Virtual communication is significant in telecommunications, chatbots, and virtual assistants. This has been possible thanks also to the power of LLM (Large Language Models), which has taken over the market and has already been incorporated into the AI Studio product roadmap.

Generative AI Node in communication channels

With the newly added GenAI node, AI Studio applies the capabilities of the Large Language Model (LLM) by not only adding GPT’s unique conversational abilities but also solving a central pain point- time and effort needed to create a virtual agent. and Utilizing the GenAI node in any flow speeds up knowledge base creation significantly, by easing the identification of intents and reducing the need to create them manually. This way, minimal training is needed to quickly create an efficient virtual agent.

As a result of GPT’s remarkable abilities, virtual agents can now engage users in a more natural, human-like way. GenerativeAI node can understand the context of a given text and provide pertinent answers.

Prerequisites

To access the Generative AI node, you must register for a paid account directly with OpenAI. Sign up with OpenAI by clicking this link and creating an account.

To get started on the AI Studio, create a Vonage Developer Account. Link here.

Setting up Your OpenAI Account for AI Studio

You must update your AI Studio account with the most recent instructions for integrating generative AI to follow this course. Follow these instructions.

FAQs in AI Studio with Generative AI Node

I was recently introduced to Generative AI Node in AI Studio. I built a Virtual Agent using the GenerativeAI node for a wellness and fitness service that allows customers to answer FAQs. I’ve recently become a pilates lover and I’ve been looking for my ideal gym center around my city. While searching I thought that the FAQs for a gym service could be a great example to explore for my use case. I hate spending time waiting for an agent to answer If I only want to know basic information such as If there’s a changing room or where I can leave my personal belongings.
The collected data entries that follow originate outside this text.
/-- The checks on the OID and on what is left after it (44_tlv_decoders_structured.md R106, R107), and the record. -/
def oidChecks (p : Params) (l : TlvLen) (c : Nat) : Except Halt RecordBody := do
  check (h.used ≤ l.toNat) (.raised .mgmtOidOverrun (fieldInfo 8 l c (c + 2 + (h.addrStrLen.toNat + 6))))
  check (¬ (h.used < l.toNat ∧ p.mgmtTrailing = .reject))
    (.raised .mgmtTrailing (fieldInfo 8 l c (c + 2 + h.used)))
  let oid ← subBytes rest 0 h.oidLen.toNat
  .ok (h.record oid)

/-- The checks on the interface fields, then those on the OID, in the order of 60_exceptions.md R121. -/
def checks (p : Params) (l : TlvLen) (c : Nat) : Except Halt RecordBody := do
  check (h.ifSubtype.toNat ≤ 3)
    (.raised .mgmtIfSubtypeRange (fieldInfo 8 l c (c + 2 + (h.addrStrLen.toNat + 1))))
  check (¬ (h.ifSubtype = 0 ∧ h.ifNumber ≠ 0))
    (.raised .mgmtIfReservedNonzero (fieldInfo 8 l c (c + 2 + (h.addrStrLen.toNat + 1))))
  h.oidChecks rest p l c

variable {h} in
theorem interfaceOk_of_bytes (hle : h.ifSubtype.toNat ≤ 3)
    (hreserved : h.ifSubtype = 0 → h.n3 = 0 ∧ h.n2 = 0 ∧ h.n1 = 0 ∧ h.n0 = 0) : h.InterfaceOk :=
  ⟨hle, fun hi => joinBe32_eq_zero_iff.2 (hreserved hi)⟩

theorem addrStrLen_ne_zero : h.addrStrLen ≠ 0 := by
  intro hz
  have hlen := h.addrStrLen_eq
  rw [hz] at hlen
  change 0 = _ at hlen
  omega

/-! What the decoder reads from a value. -/

theorem length_value : (h.value rest).length = h.addrStrLen.toNat + 7 + rest.length := by
  have hlen := h.addrStrLen_eq
  simp only [value, interfacePart, List.cons_append, List.length_cons, List.length_append]
  omega

theorem drop_value : (h.value rest).drop (h.addrStrLen.toNat + 1) = h.interfacePart rest := by
  rw [h.addrStrLen_eq, Nat.add_comm 1]
  exact List.drop_left

theorem byteAt_value_addrStrLen : byteAt (h.value rest) 0 = .ok h.addrStrLen := rfl

theorem byteAt_value_addrSubtype : byteAt (h.value rest) 1 = .ok h.addrSubtype := rfl

theorem subBytes_value_addr : subBytes (h.value rest) 2 (h.addrStrLen.toNat - 1) = .ok h.addr := by
  have hlen := h.length_value rest
  rw [h.addrStrLen_eq] at hlen ⊢
  refine subBytes_eq_ok.2 ⟨by omega, ?_⟩
  rw [Nat.add_sub_cancel_left]
  exact List.take_left

theorem byteAt_value_ifSubtype : byteAt (h.value rest) (h.addrStrLen.toNat + 1) = .ok h.ifSubtype := by
  rw [← Nat.add_zero (h.addrStrLen.toNat + 1), byteAt_add, drop_value]
  rfl

theorem be32At_value_ifNumber : be32At (h.value rest) (h.addrStrLen.toNat + 1 + 1) = .ok h.ifNumber := by
  rw [be32At_add, drop_value]
  rfl

theorem byteAt_value_oidLen : byteAt (h.value rest) (h.addrStrLen.toNat + 1 + 5) = .ok h.oidLen := by
  rw [byteAt_add, drop_value]
  rfl

theorem subBytes_value_oid (m : Nat) :
    subBytes (h.value rest) (h.addrStrLen.toNat + 1 + 6) m = subBytes rest 0 m := by
  have hlen := h.length_value rest
  rw [subBytes_add (by omega), drop_value, ← Nat.add_zero 6, subBytes_add (Nat.le_add_left 6 rest.length)]
  rfl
By integrating the GenAI node with SMS for FAQs, users can text their questions, and OpenAI’sGPT will generate informative and tailored responses.

But I didn’t stop there. I wanted to also play around and automate processes like signing up for a first lesson and knowing more about courses so I went ahead and created those additional flows to the FAQs handled by the GenerativeAI node.

Let’s kick off the conversation!

We’ll begin by adding nodes, starting with Collect Input followed by the GenAI node.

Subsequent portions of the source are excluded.